В разделении регистров репрезентации и повторения я прежде всего опираюсь на фрейдовскую концепцию вытеснения – на расхождение между образом памяти и связанным с ним аффектом. Высвобожденный аффект может соединяться с другими картинами памяти; в свою очередь, картины, лишенные соответствующего им аффективного заряда, могут появиться в поле сознания как нейтральные репрезентации, которые не вызывают живых эмоциональных реакций. «Ведь мы уже не раз об этом слышали», – звучит тогда ответ зрителей. Повторение же становится результатом работы аффекта, подбирает себе деформированные или же дистанцированные образы и позволяет продлить действие аффекта, обновить его в рамках театрального опыта и в то же самое время поставить его на новые рельсы. Вызвать потрясение, но причины его оставить в состоянии мучительной неизвестности.
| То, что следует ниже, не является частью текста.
-- ==== Sys2Proof/Machine/Tasks.lean ====
section
/-! DEFINITION. Task records and queues, joins and continuations, branch tags and cancellation (R246 to R258, R298 to
R304, R425). -/

namespace Sys2Proof.Machine

open Sys2Proof

/-! ### Records (R246) -/

/-- code. -/
def recCode (r : W512) : Nat := field r 0 64
/-- frame. -/
def recFrame (r : W512) : W64 := bits r 64 64
/-- join. -/
def recJoin (r : W512) : Nat := field r 128 64
/-- tag. -/
def recTag (r : W512) : Nat := field r 192 16
/-- stage. -/
def recStage (r : W512) : Nat := field r 208 4
/-- IDEM. -/
def recIdem (r : W512) : Bool := bit r 216
/-- ctx. -/
def recCtx (r : W512) : Nat := field r 256 64
/-- The record with another ctx. -/
def setCtx (r : W512) (v : Nat) : W512 := setField r 256 64 v

/-! ### Reports to the PF (R336) -/

/-- The source by which the interrupts of the fault ring are counted; no error log entry has it (R404; assumption 52). -/
abbrev faultSource : Nat := 2 ^ 32

/-- An MSI-X vector is raised: function `f` (64 for the PF), vector `v`. -/
def raiseMsix (s : State) (f v : Nat) : State :=
  { s with msix := SMap.set (fun _ => 0) s.msix (f * 256 + v) (SMap.get (fun _ => 0) s.msix (f * 256 + v) + 1) }

/-- The PF's fault vector is raised (R336). -/
def raiseFault (s : State) : State :=
  raiseMsix { s with lastIrq := SMap.set (fun _ => none) s.lastIrq faultSource (some s.now), faultDue := false } 64 0

/-- An entry of the PF's fault ring, with its vector, at most once every 10 µs (R336, R404). -/
def pushFault (s : State) (e : FaultEntry) : State :=
  let s := { s with faultRing := s.faultRing ++ [e] }
  if irqRecent s faultSource then { s with faultDue := true } else raiseFault s

/-- An entry of hardware's own access: port 8. -/
def hardwareFault (s : State) (v g : Nat) (cause : BitVec 8) (level ipa va : Nat) : State :=
  pushFault s { vf := v, gcore := g, port := 8, cause := cause, level := level, ipa := ipa, va := va, stamp := phys s }

/-! ### Task queues (R248) -/

/-- Task queue `q`. -/
def getTQ (s : State) (q : Nat) : TaskQ := SMap.get (fun _ => {}) s.tqs q

/-- A task queue replaced. -/
def setTQ (s : State) (q : Nat) (x : TaskQ) : State := { s with tqs := SMap.set (fun _ => {}) s.tqs q x }

/-- tail − head = 2^lgsize. -/
def tqFull (x : TaskQ) : Bool := decide (2 ^ x.lgsize ≤ x.tail - x.head)

/-- Where the record of an index lies in its ring, or what refuses it at stage 2. -/
def tqReach (s : State) (x : TaskQ) (n : Nat) (wr : Bool) : Except S2Fault Trans :=
  let ipa := x.ring + 64 * (n % 2 ^ x.lgsize)
  match xlatIpa s (x.vf.getD 0) ipa (!wr) wr false [] with
  | .ok t => if isPackageMem s t.pa then .ok t else .error { cause := cAccess, level := t.level, ipa := ipa }
  | .fault c l => .error { cause := c, level := l, ipa := ipa }
  | .stage2 c i l _ => .error { cause := c, level := l, ipa := i }

/-- The place of the record of an index. -/
def tqSlot (s : State) (x : TaskQ) (n : Nat) (wr : Bool) : Option Trans :=
  if x.vf.isNone then none
  else
    match tqReach s x n wr with
    | .ok t => some t
    | .error _ => none

/-- A record as it stands in its ring; none where it cannot be reached or is poisoned (R381; assumption 71). -/
def readTask (s : State) (x : TaskQ) (n : Nat) : Option W512 :=
  (tqSlot s x n false).bind fun t => (soundBytes s t.pa 64).map (ofBytes 512)
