-- ==== Sys2Proof/Machine/Outside.lean ====
section
/-! DEFINITION. What comes from outside the package: far requests and the export table (R342 to R344), the pod table, and
host accesses over both links (R346, R347). -/

namespace Sys2Proof.Machine

open Sys2Proof

/-- What an access from outside needs: reading and writing. -/
def extNeeds (k : ExtKind) : Bool × Bool :=
  match k with
  | .read => (true, false)
  | .write _ => (false, true)
  | _ => (true, true)

/-- An atomic from outside with its operands; none for a plain access. -/
def extAtomic (k : ExtKind) : Option (AccKind × Nat × Nat) :=
  match k with
  | .amo op x => some (.amo op, x.toNat, 0)
  | .cas e n => some (.cas, e.toNat, n.toNat)
  | .bnd i b => some (.bnd, i.toNat, b.toNat)
  | _ => none

/-- An access as one event at a physical address: the state, what a read returns and its poison. A poisoned value is left by
an atomic (R222). -/
def extEvent (s : State) (pa n : Nat) (k : ExtKind) (poison : Bool) : State × BitVec 128 × Bool :=
  match extAtomic k, k with
  | some (kind, x, y), _ =>
    let r := readPhys (stampAtomic s pa) pa n {}
    let v := natOfBytes r.2.1
    if r.2.2 then (r.1, BitVec.ofNat 128 v, true)
    else
      match atomicNew kind n v x y with
      | some w => (writePhys r.1 pa (toBytes n (BitVec.ofNat 128 w)) false {}, BitVec.ofNat 128 v, false)
      | none => (r.1, BitVec.ofNat 128 v, false)
  | none, .write d => (writePhys s pa (toBytes n d) poison {}, 0, false)
  | none, _ =>
    let r := readPhys s pa n {}
    (r.1, ofBytes 128 r.2.1, r.2.2)

/-- An access to a flag from outside, of 4 bytes at its address (R20). -/
def extFlag (s : State) (pa : Nat) (k : ExtKind) (poison : Bool) (g : Sig) : State × BitVec 128 × Bool :=
  let f := flagAt pa
  let x := getFlag (getCore s f.1) f.2
  let put := fun (v : PV 32) => onCore s f.1 fun k => setFlag k f.2 v g
  match extAtomic k, k with
  | some (kind, a, b), _ =>
    if x.poison then (s, x.bits.setWidth 128, true)
    else
      match atomicNew kind 4 x.bits.toNat a b with
      | some w => (put { bits := BitVec.ofNat 32 w }, x.bits.setWidth 128, false)
      | none => (s, x.bits.setWidth 128, false)
  | none, .write d => (put { bits := d.setWidth 32, poison := poison }, 0, false)
  | none, _ => (s, x.bits.setWidth 128, x.poison)

/-- The access may be made at its target: an atomic inside one granule, a flag only as a word and by no CAS or AMOBND (R200,
R219). -/
def extFits (pa n : Nat) (k : ExtKind) : Bool :=
  decide (0 < n) && decide (n ≤ 16) && ((extAtomic k).isNone || decide (pa % 16 + n ≤ 16))
    && (!isFlagPage pa || (isFlagWord pa n && match k with
      | .cas _ _ => false
      | .bnd _ _ => false
      | _ => true))

/-- An access from outside to memory that lies outside too: its request goes out, and what a read or an atomic returns is a free
value, with a free mark of poison (R342, R345, R387; assumption 59). -/
def extOutward (s : State) (v pa n : Nat) (k : ExtKind) (poison : Bool) (g : Sig) : State × BitVec 128 × Bool :=
  let x : Nat := match k, extAtomic k with
    | .write d, _ => d.toNat
    | _, some (_, x, _) => x
    | _, none => 0
  let atomic := (extAtomic k).isSome
  let s := outRequest s v { pa := pa, size := n, write := (extNeeds k).2 && !atomic, atomic := atomic, data := BitVec.ofNat 512 x,
                            poison := poison, sig := g }
  if (extNeeds k).1 then
    let r := outsideRead s n
    (r.1, ofBytes 128 r.2.1, r.2.2)
  else (s, 0, false)

/-- The access may be made at a translated address: an atomic goes to no host memory, where it would be no event of the
package, and nothing goes to a package that is down (R219, R344). -/
def extAllowed (s : State) (t : Trans) (n : Nat) (k : ExtKind) : Bool :=
  extFits t.pa n k && !(isOutside s t && isHostMem t.pa && (extAtomic k).isSome) && !targetDown s t.pa

/-- The data of a part of an access, which begins at a byte of it. -/
def extPart (k : ExtKind) (off : Nat) : ExtKind :=
  match k with
  | .write d => .write (d >>> (8 * off))
  | k => k

/-- One event of an access from outside, at its translated address. -/
def extAt (s : State) (v : Nat) (t : Trans) (n : Nat) (k : ExtKind) (poison : Bool) (g : Sig) : State × BitVec 128 × Bool :=
  let s := touchLeaves s t (extNeeds k).2
  if isFlagPage t.pa then extFlag s t.pa k poison g
  else if isOutside s t then extOutward s v t.pa n k poison g
  else extEvent s t.pa n k poison

/-- The access at an intermediate address of a function, or none where it is refused, with nothing written. It is one event
within a sector, else one for each granule, in ascending order (R200; assumption 60). -/
def extAccess (s : State) (v ipa n : Nat) (k : ExtKind) (poison : Bool) (g : Sig) : Option (State × BitVec 128 × Bool) :=
  let need := extNeeds k
  let at_ := fun a : Nat => xlatIpa s v a need.1 need.2 false []
  let parts := eventsOf ipa n
  let ok := fun (p : Nat × Nat) => match at_ p.1 with
    | .ok t => extAllowed s t p.2 k
    | _ => false
  if n = 0 ∨ ¬ parts.all ok then none
  else some (parts.foldl (fun (r : State × BitVec 128 × Bool) p =>
    match at_ p.1 with
    | .ok t =>
      let q := extAt r.1 v t p.2 (extPart k (p.1 - ipa)) poison g
      (q.1, r.2.1 ||| (q.2.1 <<< (8 * (p.1 - ipa))), r.2.2 || q.2.2)
    | _ => r) (s, 0, false))

/-- A part of the access lies in a lost page that is to be repaired from its far mirror first (R389). -/
def extWaits (s : State) (v ipa n : Nat) (k : ExtKind) : Bool :=
  (eventsOf ipa n).any fun p => match xlatIpa s v p.1 (extNeeds k).1 (extNeeds k).2 false [] with
    | .ok t => needsRepair s t.pa
    | _ => false

/-- The level of the stage-2 entry that refuses an access from outside (R334); 0 where none does. -/
def extLevel (s : State) (v ipa n : Nat) (k : ExtKind) : Nat :=
  ((eventsOf ipa n).findSome? fun p =>
    match xlatIpa s v p.1 (extNeeds k).1 (extNeeds k).2 false [] with
    | .ok _ => none
    | .fault _ l => some l
    | .stage2 _ _ l _ => some l).getD 0

/-- An answer to an access from outside. -/
def reply (s : State) (who status : Nat) (d : BitVec 128) (poison : Bool) : State :=
  { s with replies := s.replies ++ [(who, status, d, poison)] }

/-! ### Far requests (R342, R343) -/

/-- Entry `e` of the export table. -/
def getExport (s : State) (e : Nat) : ExportEntry := SMap.get (fun _ => {}) s.exports e

/-- A far request passes the checks of its incarnation, of its source, which must be up, and of its entry (R342, R343, R393). -/
def exportAllows (s : State) (r : FarReq) : Bool :=
  let x := getExport s (r.offset / 2 ^ 29)
  let need := extNeeds r.kind
  r.inc = s.ownInc && (getPod s r.source).up && decide (r.offset / 2 ^ 29 < 512) && x.tkey = r.tkey && (!need.1 || x.r) && (!need.2 || x.w)
    && decide (r.offset % 2 ^ 29 + r.size ≤ x.limit * 65536)

/-- FAR_REQUEST (R343): performed through the exporting function's stage 2, or refused with nothing written. One that meets a
lost page waits for its repair (R389). -/
def execFarRequest (r : FarReq) (s : State) : Out :=
  let x := getExport s (r.offset / 2 ^ 29)
  let ipa := x.base + r.offset % 2 ^ 29
  .next (if !exportAllows s r then reply s r.source 1 0 false
    else if extWaits s x.func ipa r.size r.kind then s
    else
      match extAccess (nextStamp s) x.func ipa r.size r.kind r.poison r.sig with
      | some (s, d, p) => reply s r.source 0 d p
      | none => reply s r.source 1 0 false)

/-- EXPORT_TABLE_WRITE (R343): a function writes only an entry that it owns, or one that allows nothing. -/
def execExportTableWrite (vf e : Nat) (x : ExportEntry) (s : State) : Out :=
  let old := getExport s e
  .next (if e < 512 ∧ ((!old.r && !old.w) ∨ old.func = vf) ∧ 1 ≤ x.limit ∧ x.limit ≤ 8192 then
      { s with exports := SMap.set (fun _ => {}) s.exports e { x with func := vf } }
    else s)

/-! ### The pod table (R342, R344) -/

/-- An entry of the pod table replaced. -/
def setPod (s : State) (p : Nat) (x : PodEntry) : State := { s with pod := SMap.set (fun _ => {}) s.pod p x }

/-- ERROR_LOG_INTERRUPT (R404, R406): PF vector 1, for the classes that firmware has set and at most once per source every
10 µs; for the fault ring, its vector 0, where an entry has raised none yet. -/
def execErrorLogInterrupt (source : Nat) (s : State) : Out :=
  .next (if source = faultSource then (if s.faultDue && !irqRecent s faultSource then raiseFault s else s)
    else if !irqRecent s source
        && s.errLog.any (fun x => decide (logSource x = source) && !x.told && bit s.limits.irqs x.cls) then
      raiseMsix { s with lastIrq := SMap.set (fun _ => none) s.lastIrq source (some s.now),
                         errLog := s.errLog.map fun x => if logSource x = source then { x with told := true } else x } 64 1
    else s)

/-- A package is marked down: every access under way to it is lost at this event, and later ones fault (R344). -/
def markDown (s : State) (pkg : Nat) : State :=
  (List.range 160).foldl (fun s c => loseFar s c pkg) (setPod s pkg { getPod s pkg with up := false })

/-- The port of the route to a package, and the die that has it: six ports to a die (R394, R406; assumption 41). -/
def routePort (s : State) (pkg : Nat) : Nat := SMap.get (fun _ => 0) s.routes pkg

/-- A log entry of a link event at a port (R406). -/
def portEntry (port : Nat) : LogEntry := { cls := 6, die := port / 6, unit := port }

/-- TARGET_DOWN (R344): the target goes down, with an entry in the error log for the port of its route. -/
def execTargetDown (pkg : Nat) (s : State) : Out :=
  .next (if (getPod s pkg).up then logError (markDown s pkg) (portEntry (routePort s pkg)) else s)

/-- TARGET_UP (R344): the target is up with its new incarnation. -/
def execTargetUp (pkg : Nat) (inc : W32) (s : State) : Out :=
  .next (if pkg < 4096 then setPod s pkg { up := true, inc := inc } else s)

/-- POD_TABLE_WRITE (R342, R394): a package's state, incarnation and route. -/
def execPodTableWrite (pkg : Nat) (up : Bool) (inc : W32) (route : Nat) (s : State) : Out :=
  .next (if pkg < 4096 then
      let s := { s with routes := SMap.set (fun _ => 0) s.routes pkg route }
      let s := setPod (if (getPod s pkg).up && !up then markDown s pkg else s) pkg { up := up, inc := inc }
      if pkg = Config.pkg.toNat then { s with ownInc := inc } else s
    else s)

/-- ROUTE_LOSS_TIMEOUT (R394): no route has reached the target for 1 ms, and firmware marks it down. -/
def execRouteLossTimeout (pkg : Nat) (s : State) : Out := execTargetDown pkg s

/-! ### Host accesses (R346, R347) -/

/-- The intermediate address of a host access, with its function: of the function's host window, or of the CXL.mem
range. -/
def hostPlace (s : State) (a : HostAcc) : Option (Nat × Nat) :=
  if a.cxl then
    match s.cxlMem with
    | some (v, base, size) => if a.offset + a.size ≤ size then some (v, base + a.offset) else none
    | none => none
  else
    let x := getFctx s a.vf
    if a.vf < 64 ∧ a.offset + a.size ≤ x.hostwinsize then some (a.vf, x.hostwin + a.offset) else none

/-- The lines that a CXL.mem access leaves in the host's caches (R347). -/
def hostCaches (s : State) (v ipa : Nat) : State :=
  match xlatIpa s v ipa false false false [] with
  | .ok t => { s with hostLines := SMap.set (fun _ => false) s.hostLines (t.pa / 64) true }
  | _ => s

/-- An access of the host to registers: a read returns them, and a write completes, its effect being the event of the package
that the register's rule describes (R346, R405; assumption 72). -/
def barAccess (a : HostAcc) (s : State) : State :=
  if !barAnswers s a.vf then s
  else if barFits a.vf a.offset a.size a.kind then
    reply s (4096 + a.link) 0 (if a.kind = .read then barRead s a.vf a.offset a.size else 0) false
  else reply (hardwareFault s a.vf 0xFF cAccess 0 a.offset 0) (4096 + a.link) 2 0 false

/-- HOST_ACCESS (R346, R347): performed through the function's stage 2, or completed as an unsupported request that the PF
is told of. One that meets a lost page waits for its repair (R389). -/
def execHostAccess (a : HostAcc) (s : State) : Out :=
  let ready := s.power && !s.tripped && s.boot.mode = .ready
    && (getLink s a.link).up && (!a.cxl || (getLink s a.link).cxl)
  let refused := fun (s : State) (v ipa level : Nat) =>
    reply (hardwareFault s v 0xFF cAccess level ipa 0) (4096 + a.link) 2 0 false
  .next (if a.bar0 then (if a.link < 2 ∧ (getLink s a.link).up then barAccess a s else s)
    else if a.link < 2 ∧ ready then
      match hostPlace s a with
      | none => refused s a.vf a.offset 0
      | some (v, ipa) =>
        if extWaits s v ipa a.size a.kind then s
        else
          match extAccess (stampLink s a.link) v ipa a.size a.kind a.poison (hostSig s a.link) with
          | some (s, d, p) => reply (if a.cxl then hostCaches s v ipa else s) (4096 + a.link) 0 d p
          | none => refused s v ipa (extLevel s v ipa a.size a.kind)
    else s)

/-- HOST_SNOOP (R347): the device gives up a host line that it holds, and the host receives its contents. The answer to a
snoop is under the PF, which stands at 64. -/
def execHostSnoop (line : Nat) (s : State) : Out := .next (surrenderLine s 64 line)

end Sys2Proof.Machine
end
Маргинализация театра в изучении памяти Катастрофы должна вызывать удивление, особенно по сравнению с обилием аналитики, посвященной литературе, кино, визуальным искусствам, памятникам, музейному делу. А также и потому, что все исследования текстов культуры, посвященных Катастрофе, вырабатывают свой инструментарий, опираясь на модели театра и театральности – одновременно не решаясь ответить на тот вызов, которым по-прежнему остается осмысление: каким образом театральные стратегии соучаствовали в том, как создавалась Катастрофа (подразумевая под этим словом нечто целостное и помня о метком замечании Станислава Лема, что каждое запланированное массовое убийство создает свою автономию – подобно тому, как это делает культура)? Театральные категории, таким образом, чаще всего используются в Holocaust studies без их критического рассмотрения, как если бы театр существовал вне истории и представлял собой культурно стабильную модель генерирования идеологических разделов социального пространства, был синонимом власти и инструментом распределения ролей, резервуаром удобных метафор и легко поддающихся разоблачению стратегий самоопределения. Тот ущерб, который был нанесен театру как медиуму, не принимается во внимание.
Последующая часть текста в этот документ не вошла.